Of late, BJP has been a major beneficiary of this trend as prominent Dalit leaders like Udit Raj have been joining it. The record of accomplishment of governance in various BJP ruled states like Gujarat has increased the attractiveness of BJP for Dalit middle class. In addition, increasing Islamic aggression on the ground is pushing rural and lower-middle class Dalits towards BJP as its they who are on the receiving end of the Islamic violence. And whenever there is a clash between Dalits and Muslims, secular and leftist forces automatically join the Muslims under the twisted ‘secularism’ of India. Then suddenly, Dalits become part of ‘majoritarian Hindu fascism’ and this assertion is by the same people who otherwise spend their day and night arguing that Dalits are not part of the Hindu society and Dharma!
There is also the strong Modi factor, which is attracting support from Dalits due to his vision and development agenda. His humble origins, ridicule & hatred he suffers and persecution by the “system” is resonating with Dalits. Plus, opposition to Modi within the BJP is being seen by the Dalits, to put it bluntly, as an upper-caste attempt to deny a lower caste person his legitimate due, yet again. The examples of how other non-savarna leaders like Kalyan Singh, Uma Bharti etc were sidelined within BJP are vividly remembered. Needless to say, Modi enjoys Dalit sympathy even though he himself is not a Dalit.
Then there is the emergence of an urban middle class, which is increasingly diversifying out of government sector into private sector and business. Economic reforms and decades of reservation has resulted in the creation of an urban middle class whose children are increasingly finding jobs in the private sector and multinationals or starting their own ventures. This small but powerful and rapidly growing class is becoming a strong supporter of nationalism, economic reforms and good governance. It has spawned a new discourse of “Dalit Capitalism” which advocates entrepreneurship and access to markets as the route to emancipation rather than old policies of reservations etc. It is this emerging trend, which has the potential to drive the Dalit politics in the future, as more and more Dalits cross the Rubicon into middle class category.
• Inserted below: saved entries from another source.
/-- TWIN[p] (Tables 14-11 to 14-14) and its engine. As owner: the pages by slot, their states and digests, whether the
holder that ARM paired has reported a negative complete, the count being streamed, the count the page states are of, the next background slot, pages to send again and how often each was, whether MANIFEST was sent, the
step whose body is with the twin, whether its seal is acknowledged, whether a HELLO is awaited, whether TWIN_LOST was
written (R438), pages asked for by held writes (R448), whether a partition reset paused the stream (R442), the twin's
HOLD_BASE, H and J and its record slots in use, the verdict of the record to refix (R462), the token bucket of background
pages in tenths of a byte and when it was filled (R446), what the twin's record slots hold (R451), the step that made an
update count (count and step, R455), pages that writes of the management path wait for (R447), and of a restore whether it
awaits HELLO and what it has read: address, bytes, poisoned (R460). As holder: messages and claims (slot, count, digest) not
yet handled, the parts of a MANIFEST received, both negatives and record slots. -/
structure Twin where
  ctl        : Word32
  peer       : Word32
  holdBase   : Word64
  ftBase     : Word64
  holdCfg    : Word32
  param      : Word64
  refixRec   : Word64
  list       : Word64
  listN      : Word32
  restoreDest : Word64
  restoreStat : Word32
  status     : Word32
  negDone    : Word64
  batch      : Vector Word64 4
  pagesSent  : Word64
  firstTouch : Word64
  resends    : Word64
  holdNs     : Word64
  slots      : List Nat
  pageState  : Sparse PageState
  digests    : Sparse Word64
  negHeld    : Bool
  streaming  : Option Word64
  streamCount : Word64
  nextSlot   : Nat
  resendQ    : List Nat
  manifestSent : Bool
  bodyStep   : Option Word64
  sealAck    : Bool
  helloWait  : Bool
  lostRecorded : Bool
  inbox      : List TwinMsg
  claims     : List (Nat × Nat × Word64)
  buffers    : Vector Negative 2
  records    : Vector RecSlot 2
  restore    : Restore
  held       : List Nat
  resent     : Sparse Nat
  paused     : Bool
  peerBase   : Nat
  peerPages  : Nat
  peerRecs   : Nat
  peerUsed   : BitVec 2
  refixWord  : BitVec 16
  bucket     : Nat
  filled     : Word64
  sentRecs   : Vector RecSlot 2
  manIn      : List Byte
  madeBy     : Word64 × Word64
  mgmtWaits  : List Nat
  restoreAsk : Bool
  restoreGot : List (Nat × List Byte × Bool)
  deriving DecidableEq, Repr

/-! ### Faults and resets -/

/-- An error record (Table 15-2) before its SEQ and CRC are assigned. -/
structure ErrRec where
  time     : Word64
  step     : Word64
  addr     : Word64
  syndrome : Word32
  detail   : Word32
  status   : BitVec 16
  job      : BitVec 16
  die      : Byte
  cell     : Byte
  ctx      : Byte
  engine   : Byte
  severity : Byte
  action   : Byte
  origin   : Word32
  deriving DecidableEq, Repr

/-- Reset levels (Table 15-6). -/
inductive ResetLevel where
  | context | engine | partition | chip | powerCycle
  deriving DecidableEq, Repr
We will have to wait for some years to see its full impact on Dalit politics. But two predictions can be made based on the current observable trends. First, rising prosperity & political power and resultant decline in caste discrimination means that anti-Hinduism discourse is losing its hold. More and more Dalits are proudly asserting their caste identity within the Hindu fold. We can expect an increase in Sanskritization and consolidation of the Hindutva constituency. But much will depend on how other castes respond to this new Dalit assertion. Second, we can expect increased pressure for good governance, anti-corruption and substantive policies rather than symbolism by political parties. As of now, 2014 general elections will see massive voting for Modi led BJP.